Review: Does the Accubrush really solve the cutting in problem?by Jack Wells August 3rd, 2018
When painting, one of the first steps to any paint job is to cut in along the ceilings, moldings, corners, and any other areas that require painting in a straight line. It can be one of the most frustrating and time-consuming parts of being a painter since it requires accuracy and a lot of patience.
Traditionally, painters use tape or angled brushes to cut in, but painting tool manufacturers have always been trying to find the next best thing when it comes to edgers. Many have tried to find a solution that saves people time and improves accuracy. One such tool that promises to cut in quickly and accurately is the Accubrush.

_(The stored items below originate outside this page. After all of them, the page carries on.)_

/-- Readings that count for a neighbour: usable, not broken, not open or shorted in this round. -/
def counted (x : Sensor) : Bool := x.usable && !x.broken && !x.open_

/-- Every median of the last 100 rounds lies within 0.5 °C of the present one (R632; DEDUCED, log 27). -/
def steady (med : List F64) : Bool :=
  match med with
  | [] => false
  | m :: r => decide (100 ≤ r.length) && r.all (fun x => fLt (fAbs (gSub m x)) (fHalf (fOfInt 1)))

def clampF (lim x : F64) : F64 := if fLt x (fNeg lim) then fNeg lim else if fLt lim x then lim else x

/-- Estimate, offset and cross-check count of one sensor (R632, R633). -/
def crossCheck (s : State) (i : Nat) (x : Sensor) : Sensor :=
  let nb := ((neighbours i).map (sensor s)).filter counted
  if nb.length < 2 then { x with est := none, med := [] }
  else
    let m := medianF (nb.map (fun y => tenth y.raw))
    let med := (m :: x.med).take 101
    let est := gAdd m x.off
    let x := { x with est := some est, med := med }
    if !x.usable || x.open_ then x
    else
      let r := gSub (tenth x.raw) est
      let tol := tenth (tolOf s i)
      let learn := steady med && fLe (fAbs r) (fHalf tol)
      { x with
        off := if learn then clampF (tenth (par s P.thmXchkOffMax)) (gAdd x.off (gDiv r (fOfInt 6000))) else x.off
        xrun := if fLt tol (fAbs r) then x.xrun + 1 else 0 }

/-- The sensor is broken, or is found so in this round (R633). -/
def isBroken (s : State) (x : Sensor) : Bool := x.broken || (x.usable && x.open_) || decide (parN s P.thmXchkN ≤ x.xrun)

/-- The replacement value in °C (R634). -/
def replacement (s : State) (x : Sensor) : Option F64 := x.est.map (fun e => gAdd e (tenth (par s P.thmReplMargin)))

/-- A value in °C as 0.1 °C; its last bit is free (log 9). -/
def tenthsOf (v : F64) : Int :=
  if v.e == fTop then Config.realFn 32 [v.m]
  else if 0 ≤ v.e then v.m * 10 * 2 ^ v.e.toNat else qfree 32 (v.m * 10) (2 ^ (-v.e).toNat)

/-- The value in use is above, or below, a level in °C. -/
def aboveT (s : State) (x : Sensor) (lvl : Int) : Bool :=
  if isBroken s x then (match replacement s x with | some v => fLt (fOfInt lvl) v | none => false)
  else decide (10 * lvl < x.raw)

def belowT (s : State) (x : Sensor) (lvl : Int) : Bool :=
  if isBroken s x then (match replacement s x with | some v => fLt v (fOfInt lvl) | none => false)
  else decide (x.raw < 10 * lvl)

/-- The limits of one sensor, judged on the value in use (R636). A sensor without a value in this round keeps its
counts. -/
def judgeLimits (s : State) (i : Nat) (x : Sensor) : Sensor :=
  let has := if isBroken s x then x.est.isSome else x.usable
  if !has then x
  else
    let l := levels s i
    let stop := run (aboveT s x l.2) x.stopRun
    let x := { x with
      used := if isBroken s x then (match replacement s x with | some v => tenthsOf v | none => x.used)
              else x.raw
      warnRun := run (aboveT s x l.1) x.warnRun
      clearRun := run (belowT s x (l.1 - 5)) x.clearRun
      stopRun := stop
      stopped := x.stopped && stop != 0 }
    if 8 ≤ i && i < 14 && 2 ≤ x.clearRun then { x with warned := false } else x

/-- A broken sensor without an estimate (R635; event 0x5E02). -/
def noEstimate (i : Nat) (s : State) : State :=
  let x := sensor s i
  let lacks := isBroken s x && x.est.isNone
  let s := setSensor i (fun x => { x with noEst := lacks }) s
  if lacks && !x.noEst then detect .fc 0x5E02 (if i < 8 then 1 else 2) [(i : Int)] s else s

def sensorIds : List Nat := List.range 17

/-- The thermal part of a round. -/
def thermalRound (r : HkRound) (s : State) : State :=
  let s := sensorIds.foldl (fun s i => setSensor i (fun x => takeReading x (reading s r i)) s) s
  let s0 := s
  let s := sensorIds.foldl (fun s i => setSensor i (crossCheck s0 i) s) s
  let s := sensorIds.foldl (fun s i => setSensor i (judgeLimits s i) s) s
  let warn (p : GdPos) (g : GdDie) : GdDie :=
    { g with ntcWarn := g.ntcWarn && (sensor s (p.id + 6)).warned }
  sensorIds.foldl (fun s i => noEstimate i s) { s with gd := s.gd.mapPos warn }

/-- Shutdown sensors against the junction sensors usable in this round, by die ID (R639). A difference already recorded stays at 3. -/
def shutdownSensors (r : HkRound) (s : State) : State :=
  let one (s : State) (d : Nat) : State :=
    match nth r.shd d none, nth r.jn d none with
    | some a, some b =>
      if !(sensor s d).usable then s else
      let n := nth s.thm.shdRun d 0
      let out := decide (50 < (a - b).natAbs)
      { s with thm := { s.thm with
          shdDiff := upd s.thm.shdDiff d (fun _ => a - b)
          shdRun := upd s.thm.shdRun d (fun _ => if !out then 0 else if n < 2 then n + 1 else n) } }
    | _, _ => s
  (List.range 8).foldl one s

/-- Sensor and largest step per round of each trim: ppm for oscillators and references, ps for delay lines (R640). -/
def trimOf (k : Nat) : Nat × Int :=
  if k < 8 then (k, 500) else if k < 14 then (k - 6, 125) else if k == 14 then (1, 125) else (1, 100)

/-- Degree of a trim in the temperature: cubic for oscillators, linear for delay lines, quadratic for references. -/
def trimDegree (k : Nat) : Nat := if k < 8 then 3 else if k < 15 then 1 else 2

/-- What a trim aims at: the polynomial in 0.1 °C whose coefficients, over 2^40, were fused at manufacture and are free, as
is its rounding (log 4, log 9). -/
def trimTarget (k : Nat) (t : Int) : Int :=
  qfree (50 + k) (((List.range (trimDegree k + 1)).map (fun (j : Nat) => Config.realFn (50 + k) [(j : Int)] * t ^ j)).foldl (· + ·) 0)
    (2 ^ 40)

/-- The trims of a round, each moved by at most its largest change; they take effect at the next update (R640). -/
def trims (s : State) : State :=
  let one (s : State) (k : Nat) : State :=
    let t := trimOf k
    let aim := trimTarget k (sensor s t.1).used
    { s with thm := { s.thm with trimNext := upd s.thm.trimNext k (fun x => x + clamp (-t.2) t.2 (aim - x)) } }
  (List.range 18).foldl one s

/-! ## Housekeeping ADC checks (R133 to R136, R468) -/

/-- Sum of the 64 conversions of an input; the checks judge it, so no rounding enters them. -/
def hkSum (r : HkRound) (i : Nat) : Nat := (nth r.conv i []).foldl (· + ·) 0

/-- The mean code of an input; its rounding is open (log 9). -/
def hkMean (r : HkRound) (i : Nat) : Nat := (qfree 18 (hkSum r i) 64).toNat

/-- The test points of the scan, within 8 LSB (R133). -/
def pointBad (r : HkRound) (i : Nat) : Bool :=
  let want : Nat := if i == 20 then 0 else if i == 21 then 1024 else if i == 22 then 3072 else 4088
  decide (8 * 64 < ((hkSum r i : Int) - 64 * (want : Int)).natAbs)

/-- An input outside its window (R133, R160, R174). Inputs 7 and 8 read 30 V at full scale, input 9 reads 15 V. -/
def hkBad (s : State) (r : HkRound) (i : Nat) : Bool :=
  let mv (fs lo hi : Int) : Bool :=
    let v := (hkSum r i : Int) * fs
    decide (v < lo * 4096 * 64) || decide (hi * 4096 * 64 < v)
  let ppm (k lim : Nat) : Bool := decide (lim < (nth r.refPpm k 0).natAbs)
  if i == 2 then decide (r.supMv < 3200) || decide (3400 < r.supMv)
  else if 3 ≤ i && i < 6 then ppm (i - 3) 5000
  else if i == 6 then ppm 3 3000
  else if i == 7 || i == 8 then mv 30000 (par s P.senseTsLo) (par s P.senseTsHi)
  else if i == 9 then mv 15000 (par s P.fbEncSupLo) (par s P.fbEncSupHi)
  else if i == 10 then decide (15 * par s P.fbResExcAmp < 100 * (r.excMv - par s P.fbResExcAmp).natAbs)
  else if 20 ≤ i then pointBad r i
  else false

/-- The readings and the consecutive rounds of each input outside its window; a suspect converter suspends the checks
(R136). -/
def hkInputs (r : HkRound) (s : State) : State :=
  let codes := (List.range 24).map (hkMean r)
  if s.sense.hkSuspect then { s with sense := { s.sense with hk := codes } }
  else
    { s with sense := { s.sense with
        hk := codes
        hkFail := (List.range 24).map (fun i => run (hkBad s r i) (nth s.sense.hkFail i 0)) } }

/-- The resistor path of a discharge, from the first round that starts 5 ms after DIS_ON (R468): the current within 25 % of
voltage / safety.dis.r, the voltage within 10 % of VDC. Inputs 14 and 15 read 30 A and 1,500 V at full scale (R695). -/
def resistorCheck (r : HkRound) (s : State) : State :=
  match s.saf.dis with
  | none => s
  | some d =>
    let begun := now s / 10000000 * 10000000
    let due := s.saf.disOn && (match d.onSince with | some t => decide (t + 5000000 ≤ begun) | none => false)
    if !due then s
    else
      let i := hkSum r 14
      let u := hkSum r 15
      let want : Int := 50 * (u : Int)
      let v := vdcSel s
      let bad := decide (want.natAbs < 4 * ((i : Int) * par s P.safetyDisR - want).natAbs) ||
        decide (v.natAbs < 10 * (375 * (u : Int) - v).natAbs)
      { s with saf := { s.saf with dis := some { d with fails := run bad d.fails, iSum := i, vSum := u } } }

/-- The PT multiple of 10 ms now under way. -/
def roundNow (s : State) : Nat := ptNow s / 10000000

/-- HOUSEKEEPING_ROUND: at every PT multiple of 10 ms the scan, its checks, the sensors, the limits, the trims, and the report to the Safety Monitor
(R133, R427, R628 to R640; event 0x5E02). -/
def execHousekeepingRound (r : HkRound) (s : State) : Host.Outcome State Fault Refusal :=
  ok (if s.supply.fcLock || s.thm.round == some (roundNow s) then s
      else
        let s := resistorCheck r (hkInputs r s)
        let s := trims (shutdownSensors r (thermalRound r s))
        { s with sm := { s.sm with hkLast := now s }, thm := { s.thm with round := some (roundNow s) } })

/-! ## Events of a round -/

/-- The estimate as a parameter in 0.1 °C (R659); 0 without one (log 26). -/
def estParam (x : Sensor) : Int := match x.est with | some v => fRound 0 (fMul v (fOfInt 10)) | none => 0

/-- SENSOR_BROKEN (R633; events 0x5E01 and, for an open or shorted module NTC, 0x4C13). -/
def execSensorBroken (i : Nat) (s : State) : Host.Outcome State Fault Refusal :=
  ok (let x := sensor s i
      if 17 ≤ i || x.broken || !isBroken s x || s.supply.fcLock then s
      else
        let module_ := 8 ≤ i && i < 14 && x.open_
        let s := detect .fc 0x5E01 1 [(i : Int), x.raw, estParam x]
          (degrade (setSensor i (fun x => { x with broken := true }) s))
        if module_ then
          match GdPos.ofId? (i - 6) with
          | some p =>
            let g := s.gd.get p
            detect .fc 0x4C13 1 [(g.ntcCode : Int)] { s with gd := s.gd.set p { g with ntcBroken := true } }
          | none => s
        else s)

/-- The value in use as a parameter in °C (R659). -/
def degC (s : State) (x : Sensor) : Int :=
  match (if isBroken s x then replacement s x else none) with
  | some v => fRound 0 v
  | none => divRound x.used 10

/-- Warning and stop codes of the sensors but the module NTCs (R636, R656). -/
def limitCode (i : Nat) : Nat := if i < 8 then 0x5E11 else if i < 16 then 0x5E13 else 0x5E15

def judged (i : Nat) : Bool := decide (i < 8) || (decide (14 ≤ i) && decide (i < 17))

/-- TEMPERATURE_WARNING (R636; events 0x5E11, 0x5E13, 0x5E15). -/
def execTemperatureWarning (i : Nat) (s : State) : Host.Outcome State Fault Refusal :=
  ok (let x := sensor s i
      if judged i && 2 ≤ x.warnRun && !x.warned && !s.supply.fcLock then
        detect .fc (limitCode i) 1 [(i : Int), degC s x] (setSensor i (fun x => { x with warned := true }) s)
      else s)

Accubrush here to save the day
No longer is painting a room a two-step process! The Accubrush is a patented roller, brush and shield that lets you cut in and paint with one tool. There is a tiny, fine line brush that fits neatly behind the roller. This brush spreads the paint to the areas where the roller cannot reach, like to the edge of the wall. Thanks to the shield, paint can’t spread onto the trim.
According to Accubrush, with their tool, you can edge eight feet with just one load of the roller. Accubrush claims that you will have a perfect line every time.
Putting it to the test
We tried out the Accubrush and there are somethings that we have noticed. When using the Accubrush, it does make a dragging and scratching noise, something that a paintbrush does not make. The little wheels that help guide the tool leave track marks on the wall. There is also a small gap that isn’t covered, which is bothersome to a perfectionist or a professional.
If you are working on a big room, you may find it frustrating that to roller runs out of paint relatively quickly. We covered 3-4 feet before the roller needed refreshing. You will have to keep putting more paint on the roller, not really saving you much time than if you were just using a regular paint brush.
When it comes to the rollers, you’ll be left wanting. Just touching them, they shed little fibers that will definitely affect the clean finish most people are looking for when they paint. Plus, they have a deep pile that is not well suited to a smooth surface.
They have plastic caps on the ends, so cleaning is problematic. The company claims they can be cleaned by immersing the entire mechanism in water, but that seems (and is in practice) terribly impractical.
Works everywhere! Or not…
We found that the Accubrush works “best” under ideal conditions. What are ideal conditions? Surfaces that are perfectly smooth, low textured, with no imperfections. For uneven surfaces, like many ceilings and walls, the Accubrush doesn’t paint in the promised straight, even line. It also doesn’t paint well in corners or around edges.
It does work pretty well on long smooth areas, but the wheels will still leave little marks that you’ll have to go back over anyway. Plus, if the ceiling is wet and you want to paint the wall, the plastic guard will smudge the paint.
Tried and true methods prevail
At the end of the day, as a professional, it’s probably easier and quicker to cut in the edges by hand. You can use your trusty regular rollers and brushes that you already have. If the area is dry, you can just use tape or an angled brush.
The Accubrush might save you some time, but the results are imperfect. You would still need to go back and fill in the areas where the wheels left marks and, depending on your standards, the gap left along the edge. This tool is only suitable for some DIYers, who don’t mind the imperfections of the cut in.